**Assignment:** Please start at the first line of the records beneath and quote each line exactly, ending with the line containing "namespace Sys2Proof.Machine".

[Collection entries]
-- ==== Sys2Proof/Machine/State.lean ====
section
/-! DEFINITION. The state of the machine, as plain data: the registers and stacks of 10_state.md R20, the three
memories of R40, the device parameters, the environment's schedule and the record of what devices see; the
reasons a step can stop; the state right after reset. -/

namespace Sys2Proof.Machine

/-- A memory of `w`-bit locations: (address, content) pairs, addresses strictly rising. An address that is not
listed has no content of its own, and what it reads as is said by the operation of the space
(Machine/Ops.lean). `Mem 8` is a list of `Host.Cell`. -/
abbrev Mem (w : Nat) := List (Nat × BitVec w)

/-- An interrupt start address: `k` stands for `k + 1`, so the sixteen-bit address is 0001H to 00FFH
(20_memory.md R73; 60_exceptions.md R504). -/
abbrev StartAddress := Fin 255

/-- What the environment presents at one instruction boundary (60_exceptions.md R504, R520; 70_reset_and_hazards.md
R551): the reset input, the `HALT_WAKE` event, and of the requests pending in `IRQ` the one of each kind that is to
be accepted (R509). -/
structure Stimulus where
  /-- The reset input is active. -/
  reset : Bool
  /-- `HALT_WAKE` releases halt mode. -/
  wake : Bool
  /-- A pending non-maskable request. -/
  nmi : Option StartAddress
  /-- A pending maskable request. -/
  irq : Option StartAddress
  deriving DecidableEq, Repr

/-- Nothing is presented. -/
def Stimulus.quiet : Stimulus := { reset := false, wake := false, nmi := none, irq := none }

/-- What a device sees of the core: an access to a peripheral SFR (20_memory.md R77) or to external memory (R79),
or the start of a melody (48_control.md R464). -/
inductive BusEvent where
  | sfrRead (a : DataAddr)
  | sfrWrite (a : DataAddr) (v : Nibble)
  | xmRead (a : Word)
  | xmWrite (a : Word) (v : Byte)
  | melodyStart (a : Word)
  deriving DecidableEq, Repr

/-- The state (10_state.md R20, R40). -/
structure State where
  /-- Accumulator A (R21). -/
  a : Nibble
  /-- Zero flag Z (R24). -/
  z : Bool
  /-- Carry flag C (R23). -/
  c : Bool
  /-- G flag (R25). -/
  g : Bool
  /-- Master interrupt enable flag MIE (R26). -/
  mie : Bool
  /-- Register H (R27). -/
  h : Nibble
  /-- Register L (R27). -/
  l : Nibble
  /-- Register X (R27). -/
  x : Nibble
  /-- Register Y (R27). -/
  y : Nibble
  /-- Current bank register CBR (R29). -/
  cbr : Nibble
  /-- Extra bank register EBR (R29). -/
  ebr : Nibble
  /-- Address register nibble RA0 (R30). -/
  ra0 : Nibble
  /-- Address register nibble RA1 (R30). -/
  ra1 : Nibble
  /-- Address register nibble RA2 (R30). -/
  ra2 : Nibble
  /-- Address register nibble RA3 (R30). -/
  ra3 : Nibble
  /-- Program counter: the address of the first word of the instruction about to be executed (R31). -/
  pc : Word
  /-- Call stack pointer SP (R32). -/
  sp : BitVec 5
  /-- Call stack CSTACK (R33). -/
  cstack : Vector Word 32
  /-- Register stack pointer RSP (R34). -/
  rsp : Nibble
  /-- Register stack RSTACK (R35). -/
  rstack : Vector Word 16
  /-- Hidden bit MIE_SAVED (R38). -/
  mieSaved : Bool
  /-- Hidden bit HALTED (R39). -/
  halted : Bool
  /-- Data RAM, addresses 100H to 0FFFH: the nibbles written since reset (R40; 20_memory.md R78). -/
  ram : Mem 4
  /-- Program memory: exactly the implemented words, `PM` and `PM_IMPL` (R40; 20_memory.md R71). -/
  pm : Mem 16
  /-- External memory: the bytes written since reset to plain storage (R40; 20_memory.md R79). -/
  xm : Mem 8
  /-- The parameters of the device (00_scope.md R8). -/
  device : Device
  /-- What the environment presents at the coming instruction boundaries, the next one first. -/
  env : List Stimulus
  /-- What devices saw, the latest first. -/
  trace : List BusEvent
  /-- How many free values were drawn. -/
  draws : Nat
  /-- How many system resets happened. -/
  resets : Nat
  /-- The machine cycles of the instructions executed (70_reset_and_hazards.md R570). -/
  cycles : Nat
  deriving DecidableEq, Repr

/-- Why the machine stops at an access the spec gives no meaning to. Both are safe: the hardware does something
the spec does not describe (60_exceptions.md R501). -/
inductive Fault where
  /-- Raised by a fetch, by MOVHB, by MOVLB and by the look at the word after HALT, at a program address outside
  `PM_IMPL` (20_memory.md R71; 93_implementation_defined.md U9). Safe. -/
  | programAddressNotImplemented
  /-- Raised by every access to a data RAM address outside `DM_IMPL` (20_memory.md R78;
  93_implementation_defined.md U9). Safe. -/
  | dataAddressNotImplemented
  deriving DecidableEq, Repr

/-- Why an instruction has no next state. All are safe: the spec gives no outcome there. -/
inductive Refusal where
  /-- Raised by `exec` for an instruction without a meaning. No arm of this model raises it. Safe. -/
  | notModelled (mnemonic : String)
  /-- Raised by the fetch of a first word assigned to no instruction (30_encoding.md R147; U3). Safe. -/
  | undefinedOpcode (w : Word)
  /-- Raised by MMOV, BMOV, FCLR FLAG and FSET FLAG on the nX-4/250 (30_encoding.md R148; U4). Safe. -/
  | notProvidedOn250
  /-- Raised by a post-increment form that addresses 0F9H to 0FEH (20_memory.md R89; U1). Safe. -/
  | postincThroughPairOrBank
  /-- Raised by HALT whose next word is not 0000H (48_control.md R461; U6). Safe. -/
  | haltNotFollowedByNop
  /-- Raised by MSA on a device without a melody circuit (48_control.md R464; U5). Safe. -/
  | melodyCircuitAbsent
  deriving DecidableEq, Repr

/-- The device of the reset state: an nX-4/300 with all data RAM, external memory that is plain storage, a melody
circuit, and either admissible `OBJ1_CARRY`. DESIGN CHOICE: 00_scope.md R8 leaves these to the device. -/
def Device.reset : Device :=
  { core := .nx300
    dmImpl := [{ base := 0x100, size := 0xF00 }]
    xmStorage := [{ base := 0, size := 0x10000 }]
    melody := true
    obj1Carry := Config.obj1Carry }

/-- The state after a system reset (10_state.md R60, R61; 70_reset_and_hazards.md R550). The spec gives no value for
G, MIE_SAVED and the stack slots: DESIGN CHOICE, they hold 0 here. Memories list nothing. -/
def State.reset : State :=
  { a := 0
    z := false
    c := false
    g := false
    mie := false
    h := 0
    l := 0
    x := 0
    y := 0
    cbr := 0
    ebr := 0
    ra0 := 0
    ra1 := 0
    ra2 := 0
    ra3 := 0
    pc := 0
    sp := 0
    cstack := Vector.replicate 32 0
    rsp := 0
    rstack := Vector.replicate 16 0
    mieSaved := false
    halted := false
    ram := []
    pm := []
    xm := []
    device := Device.reset
    env := []
    trace := []
    draws := 0
    resets := 0
    cycles := 0 }

end Sys2Proof.Machine
end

**Response to the exercise:**
-- ==== Sys2Proof/Machine/State.lean ====
section
/-! DEFINITION. The state of the machine, as plain data: the registers and stacks of 10_state.md R20, the three
memories of R40, the device parameters, the environment's schedule and the record of what devices see; the
reasons a step can stop; the state right after reset. -/

namespace Sys2Proof.Machine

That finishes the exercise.